Lava erupting at the present time would preserve a positive magnetic anomaly because the Earth's north magnetic pole is in the northern hemisphere.
Vine and Matthews proposed that lava erupted on the sea floor on both sides of the rift, solidified, and moved away before more lava was erupted. If the Earth's magnetic field had reversed (changed from one geographic pole to the other) between the two eruptions, the lava flows would preserve a set of parallel bands with different magnetic properties. The ability of Vine and Matthews' hypothesis to explain the observed pattern of ocean floor magnetic anomalies provided strong support for sea floor spreading.

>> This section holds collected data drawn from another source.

/-! ## Power-on values -/

/-- The power-on profile (R50). -/
def Profile.powerOn : Profile :=
  { basis := .none, pFloor := 0, tBase := 0, tGain := 0, tMin := 0, tMax := 4000, dwell := 0, tfMin := 1000,
    tfMax := 2500, lineLimit := 6240, dotLimit := 16777215, markOn := false, markX := 0, markY := 0, tTh := 1400,
    dBase := 0, kInk := 0, dMax := 4000000 }

/-- The power-on line settings (R56): the sense EDGE for STORE_ECC (12), NO_BIN (13) and SCANNER (14). -/
def LineSettings.powerOn : LineSettings :=
  { lineId := 1, reprintLimit := 2, recureLimit := 1, reserve := .zero, lossRule := .twoOfFour, markTol := 2,
    autoResync := true, shuttleSpeed := 800, tickle := 96, exempt := 0, barSpeed := 200, laneMult := 1,
    laneDelays := List.replicate 8 40, flow := 120, tankCap := 5000, tankReserve := 250, flashWait := 30,
    bins := 24, guardMask := 15, senses := List.replicate 11 .edgeLevel ++ List.replicate 3 .edge,
    masks := List.replicate 22 false, lock := false }

/-- The power-on cure settings (R60). -/
def CureSettings.powerOn : CureSettings :=
  { tSet := [1600, 1600, 1600], tTrip := 2000, band := 100, samples := 20, gain := 40, dMin := 0, dMax := 1000,
    sMin := 100, sMax := 800 }

/-- The power-on spit settings (R62). -/
def SpitSettings.powerOn : SpitSettings :=
  { period := 4, masks := List.replicate 5 0xFFFF, counts := List.replicate 5 20 }

/-- LNK after power-on (R226). -/
def Lnk.powerOn : Lnk :=
  { configured := false, pipe := [], parser := .hunt, reply := none, tx := .idle, sending := none, notices := [] }

/-- ORD after either reset (R1, R3). -/
def Ord.powerOn : Ord := { orders := [], units := [], queue := [], seq := 0 }

/-- IMS after power-on (R24, R25, R27, R49). -/
def Ims.powerOn : Ims :=
  { images := [], scanQueue := [], scan := none, retired := [], corrected := 0, store := [] }

/-- PRF after power-on (R63). -/
def Prf.powerOn : Prf :=
  { profiles := List.replicate 16 .powerOn, line := .powerOn, cure := .powerOn, spit := .powerOn }

/-- CAR after power-on (R64, R65, R67, R78, R79, R82, R85, R88). -/
def Car.powerOn : Car :=
  { platens := (List.range 8).map fun k => { number := k, contents := .unknown },
    load := { working := true, hold := .none }, pretreat := { working := false, hold := .none },
    flash := { working := false, hold := .none }, print := { working := false, hold := .none },
    unload := { working := false, hold := .none }, index := .none, indexRun := 0, indexFrom := 0, line := .idle,
    transfer := .none, refused := false, lamp := .off, lastScan := none, garments := [], lastSerial := 0 }

/-- PTR after power-on (R99, R106). -/
def Ptr.powerOn : Ptr :=
  { tank := 0, bar := .parked, barTravel := 0, barFrom := none, job := .none, schedule := none, row := 0,
    valves := List.replicate 8 .closed, flashReading := 0, flashFaulted := false, pressClosed := false,
    target := none, flashJob := .none, hotOver := false, waitFrom := none, waitLimit := 30, dwellFrom := none,
    heater := false }

/-- SHF after power-on (R108, R123): the shuttle seeks its home sensor. -/
def Shf.powerOn : Shf :=
  { shuttle := .homing, pos := 0, speed := 800, noSignal := some 0, job := .none,
    plan := { strokes := [], image := none, mark := none }, begun := false, stroke := 0, lossRule := .twoOfFour,
    tol := 2, autoResync := true, framer := .acquire, good := 0, window := [], framing := 0, skipped := 0,
    blanked := 0, reach := 0, lastFire := none }

/-- FDP after power-on (R125, R139, R143). -/
def Fdp.powerOn : Fdp := { nozzles := [], spitCounter := 0, spit := none, stroke := none, head := [] }

/-- CTC after power-on (R156, R161, R170). -/
def Ctc.powerOn : Ctc :=
  { zones := List.replicate 3 { reading := 0, faulted := false, duty := 0, tripBegin := 0, tripEnd := 0,
                                lowBegin := 0, lowEnd := 0 },
    sampleCount := 0, selected := 800, stallFrom := none, tunnel := [], gateHeld := false, unloadClaim := none,
    refeedClaim := none, entrant := none }

/-- A FREE bin (R187). -/
def Bin.freed : Bin := { state := .free, order := none, count := 0 }

/-- EXS after power-on (R193). -/
def Exs.powerOn : Exs :=
  { recure := [], lamp := .off, diverter := .manual, hold := none, foreign := 0, unknown := 0, malformed := 0,
    bins := List.replicate 24 .freed, reason := .none }

/-- An alarm record at power-on (R195). -/
def Alarm.powerOn : Alarm := { state := .idle, present := false, acked := false, count := 0, simulated := false }

/-- A scanner line at power-on (R211). -/
def Scanner.powerOn : Scanner := { buffer := [], discarding := false }

/-- ALM after power-on, before its first reading (R211). -/
def Alm.powerOn : Alm :=
  { alarms := List.replicate 22 .powerOn, drill := 0, load := .powerOn, entry := .powerOn, exit := .powerOn }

If new oceanic lithosphere is created at mid-ocean ridges, where does it go? Geologists had the answer to this question before Vine and Matthews presented their hypothesis. In 1935, K. Wadati, a Japanese seismologist, showed that earthquakes occurred at greater depths towards the interior of the Asian continent. Earthquakes beneath the Pacific Ocean occurred at shallow depths. Earthquakes beneath Siberia and China occurred at greater depths. After World War II, H. Benioff observed the same distribution of earthquakes but could not offer a plausible explanation.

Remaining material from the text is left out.